For both efficacy and non-specific establishment claims, the FTC found
that experts in the relevant fields would require one or more RCTs to establish
a causal relationship between a food and the treatment, prevention, or
reduction of risk” of heart disease, prostate cancer, or erectile dysfunction. The FTC emphasized a distinction between “generalized
nutritional and health benefit claims” and “the specific disease treatment and
prevention claims at issue in this case.”
Also, lesser substantiation might suffice for “claims that do not assert
a causal relationship,” unlike POM’s ads, e.g., “POM Wonderful Pomegranate
Juice . . . can help prevent premature aging, heart disease, stroke,
Alzheimer’s, even cancer” and “Eight ounces a day is enough to keep your heart
pumping.”
POM’s
studies weren’t RCTs. And their
selective touting of ostensibly favorable studies constituted misleading
omissions of material facts. The FTC
further found that POM was aware of the misrepresentations and the weaknesses
in the studies.
POM
challenged the FTC’s factual finding that experts in the relevant fields
require RCTs to support claims about the disease-related benefits of POM’s
products. That finding was supported by substantial record evidence. The FTC
explained the need for a control group, random assignment of subjects, and
double-blinding. POM argued that some
FTC experts admitted that RCTs aren’t always necessary to substantiate health
benefit claims for foods and nutrients, but that contention took the statements
out of context. One acknowledged making
recommendations about diet and exercise even without RCTs, but said that making
a recommendation based on the “best available evidence” is “not the same as
stating that a causal link has been established.” Another acknowledged that “well-conducted,
well-executed observational research is very important” for evaluating foods
and nutrients, but he emphasized that a causal link between a food or nutrient
and a reduction in disease risk “cannot be proven from an observational [i.e.,
non-RCT] study.” Yet POM did claim a causal link. POM’s own experts offered other views about
the need for RCT’s, but it’s not the court’s job to make its own appraisal of
the testimony.
POM argued
that RCTs would be too onerous.
Practically, it’s difficult/impossible to “blind” a fruit.
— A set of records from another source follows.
-- ==== Sys2Proof/Machine/Operands.lean ====
section
/-! DEFINITION. The register map: register numbers, host reads and host writes (10_state R23, R24), and the format
tags (30_encoding R49). -/

namespace Sys2Proof.Machine

/-- A field of a history slot (10_state R13). -/
inductive SlotField where
  | x1 | x2 | y1 | y2
  deriving DecidableEq, Repr

/-- The registers of 10_state R23. -/
inductive Reg where
  | cfgFormat | cfgChannels | cfgSampleRate | cfgGainDb | cfgShelfSlope | cfgFrequency
  | cmd | result | status | retval | psChannel | psX | psY
  | inAddr | inFormat | inChannels | inFrames | outAddr | outFormat | outChannels | outFrames
  | actFormat | actChannels
  | coefB0 | coefB1 | coefB2 | coefA1 | coefA2
  | dsnB0 | dsnB1 | dsnB2 | dsnA1 | dsnA2
  | hist (c : Nat) (f : SlotField)
  deriving DecidableEq, Repr

/-- The field numbered `k` of a slot (10_state R14). -/
def slotField (k : Nat) : SlotField :=
  match k with
  | 0 => .x1
  | 1 => .x2
  | 2 => .y1
  | _ => .y2

/-- The history register of a number, field `k` of slot `c` at `0x100 + 4*c + k` (10_state R14). -/
def histReg (maxChannels n : Nat) : Option Reg :=
  if 0x100 ≤ n ∧ (n - 0x100) / 4 < maxChannels then
    some (.hist ((n - 0x100) / 4) (slotField ((n - 0x100) % 4)))
  else none

/-- The register of a number, `none` where the number is unmapped (10_state R23). -/
def regOfNumber (maxChannels n : Nat) : Option Reg :=
  match n with
  | 0x000 => some .cfgFormat
  | 0x001 => some .cfgChannels
  | 0x002 => some .cfgSampleRate
  | 0x003 => some .cfgGainDb
  | 0x004 => some .cfgShelfSlope
  | 0x005 => some .cfgFrequency
  | 0x008 => some .cmd
  | 0x009 => some .result
  | 0x00A => some .status
  | 0x00B => some .retval
  | 0x00C => some .psChannel
  | 0x00D => some .psX
  | 0x00E => some .psY
  | 0x010 => some .inAddr
  | 0x011 => some .inFormat
  | 0x012 => some .inChannels
  | 0x013 => some .inFrames
  | 0x014 => some .outAddr
  | 0x015 => some .outFormat
  | 0x016 => some .outChannels
  | 0x017 => some .outFrames
  | 0x020 => some .actFormat
  | 0x021 => some .actChannels
  | 0x028 => some .coefB0
  | 0x029 => some .coefB1
  | 0x02A => some .coefB2
  | 0x02B => some .coefA1
  | 0x02C => some .coefA2
  | 0x030 => some .dsnB0
  | 0x031 => some .dsnB1
  | 0x032 => some .dsnB2
  | 0x033 => some .dsnA1
  | 0x034 => some .dsnA2
  | n => histReg maxChannels n

/-- A field of a slot. -/
def Slot.field (h : Slot) : SlotField → F64
  | .x1 => h.x1
  | .x2 => h.x2
  | .y1 => h.y1
  | .y2 => h.y2

/-- The 64 bits a register holds. -/
def State.reg (s : State) : Reg → Word
  | .cfgFormat => s.cfg.format
  | .cfgChannels => s.cfg.channels
  | .cfgSampleRate => s.cfg.sampleRate
  | .cfgGainDb => s.cfg.gainDb
  | .cfgShelfSlope => s.cfg.shelfSlope
  | .cfgFrequency => s.cfg.frequency
  | .cmd => s.cmd
  | .result => s.result
  | .status => s.status
  | .retval => s.retval
  | .psChannel => s.psChannel
  | .psX => s.psX
  | .psY => s.psY
  | .inAddr => s.input.addr
  | .inFormat => s.input.format
  | .inChannels => s.input.channels
  | .inFrames => s.input.frames
  | .outAddr => s.output.addr
  | .outFormat => s.output.format
  | .outChannels => s.output.channels
  | .outFrames => s.output.frames
  | .actFormat => s.actFormat
  | .actChannels => s.actChannels
  | .coefB0 => s.coef.b0
  | .coefB1 => s.coef.b1
  | .coefB2 => s.coef.b2
  | .coefA1 => s.coef.a1
  | .coefA2 => s.coef.a2
  | .dsnB0 => s.dsn.b0
  | .dsnB1 => s.dsn.b1
  | .dsnB2 => s.dsn.b2
  | .dsnA1 => s.dsn.a1
  | .dsnA2 => s.dsn.a2
  | .hist c f => (s.slot c).field f

/-- What a host read of a register number returns: 0 where it is unmapped (10_state R24, 43 R111). -/
def State.readNumber (s : State) (n : RegNum) : Word :=
  match regOfNumber s.maxChannels n.toNat with
  | some r => s.reg r
  | none => 0

/-- Whether the host may write a register (10_state R23, access RW). -/
def Reg.hostWritable : Reg → Bool
  | .cfgFormat | .cfgChannels | .cfgSampleRate | .cfgGainDb | .cfgShelfSlope | .cfgFrequency => true
  | .cmd => true
  | .psChannel | .psX => true
  | .inAddr | .inFormat | .inChannels | .inFrames => true
  | .outAddr | .outFormat | .outChannels | .outFrames => true
  | .result | .status | .retval | .psY => false
  | .actFormat | .actChannels => false
  | .coefB0 | .coefB1 | .coefB2 | .coefA1 | .coefA2 => false
  | .dsnB0 | .dsnB1 | .dsnB2 | .dsnA1 | .dsnA2 => false
  | .hist _ _ => false

/-- The state after a host write of the 64 bits `v` to a register: stored whole where the register is read-write,
ignored where it is read-only (10_state R24).  The word written to `CMD` is stored here and executed by WR. -/
def State.writeReg (s : State) (r : Reg) (v : Word) : State :=
  match r with
  | .cfgFormat => s.setCfg { s.cfg with format := v }
  | .cfgChannels => s.setCfg { s.cfg with channels := v }
  | .cfgSampleRate => s.setCfg { s.cfg with sampleRate := v }
  | .cfgGainDb => s.setCfg { s.cfg with gainDb := v }
  | .cfgShelfSlope => s.setCfg { s.cfg with shelfSlope := v }
  | .cfgFrequency => s.setCfg { s.cfg with frequency := v }
  | .cmd => s.setCmd v
  | .psChannel => s.setPsChannel v
  | .psX => s.setPsX v
  | .inAddr => s.setInput { s.input with addr := v }
  | .inFormat => s.setInput { s.input with format := v }
  | .inChannels => s.setInput { s.input with channels := v }
  | .inFrames => s.setInput { s.input with frames := v }
  | .outAddr => s.setOutput { s.output with addr := v }
  | .outFormat => s.setOutput { s.output with format := v }
  | .outChannels => s.setOutput { s.output with channels := v }
  | .outFrames => s.setOutput { s.output with frames := v }
  | .result | .status | .retval | .psY => s
  | .actFormat | .actChannels => s
  | .coefB0 | .coefB1 | .coefB2 | .coefA1 | .coefA2 => s
  | .dsnB0 | .dsnB1 | .dsnB2 | .dsnA1 | .dsnA2 => s
  | .hist _ _ => s

/-! ## Sample formats -/

/-- The sample formats (30_encoding R49). -/
inductive Format where
  | unsigned8 | signed16 | signed24 | signed32 | float32
  deriving DecidableEq, Repr

/-- The format of a tag, `none` for a tag that is none of 1 to 5; the whole register is compared (30_encoding R49). -/
def formatOfTag (tag : Word) : Option Format :=
  match tag.toNat with
  | 1 => some .unsigned8
  | 2 => some .signed16
  | 3 => some .signed24
  | 4 => some .signed32
  | 5 => some .float32
  | _ => none

/-- `bps`: the bytes of one sample (20_memory R31). -/
def Format.bytes : Format → Nat
  | .unsigned8 => 1
  | .signed16 => 2
  | .signed24 => 3
  | .signed32 => 4
  | .float32 => 4

end Sys2Proof.Machine
end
But that doesn’t apply to the supplements—two
of three of the challenged products—and several of the juice studies were double-blinded
and placebo-controlled by using a beverage with “similar color and energy
content” as pomegranate juice. Also, the
FTC required double-blinding only “when feasible,” acknowledging that, “in some
instances . . . it may not be possible to conduct blinded clinical trials of
food products.” Ethically, POM said it was “impossible to create a zero intake
group for nutrients in an ethical manner—doctors cannot, for example, ethically
deprive a control group of patients of all Vitamin C for a decade to determine
whether Vitamin C helps prevent cancer.” But many ads made claims about the
short-term benefits of consuming POM products. Plus, there was “no reason to believe that it
would be unethical to create a zero intake group for pomegranate juice.” RCTs
could be costly, though the court commented that POM somehow sponsored dozens
of studies, including RCTs. But if RCTs
were prohibitively costly, POM could choose to specify a lower level of
substantiation with an effective disclaimer.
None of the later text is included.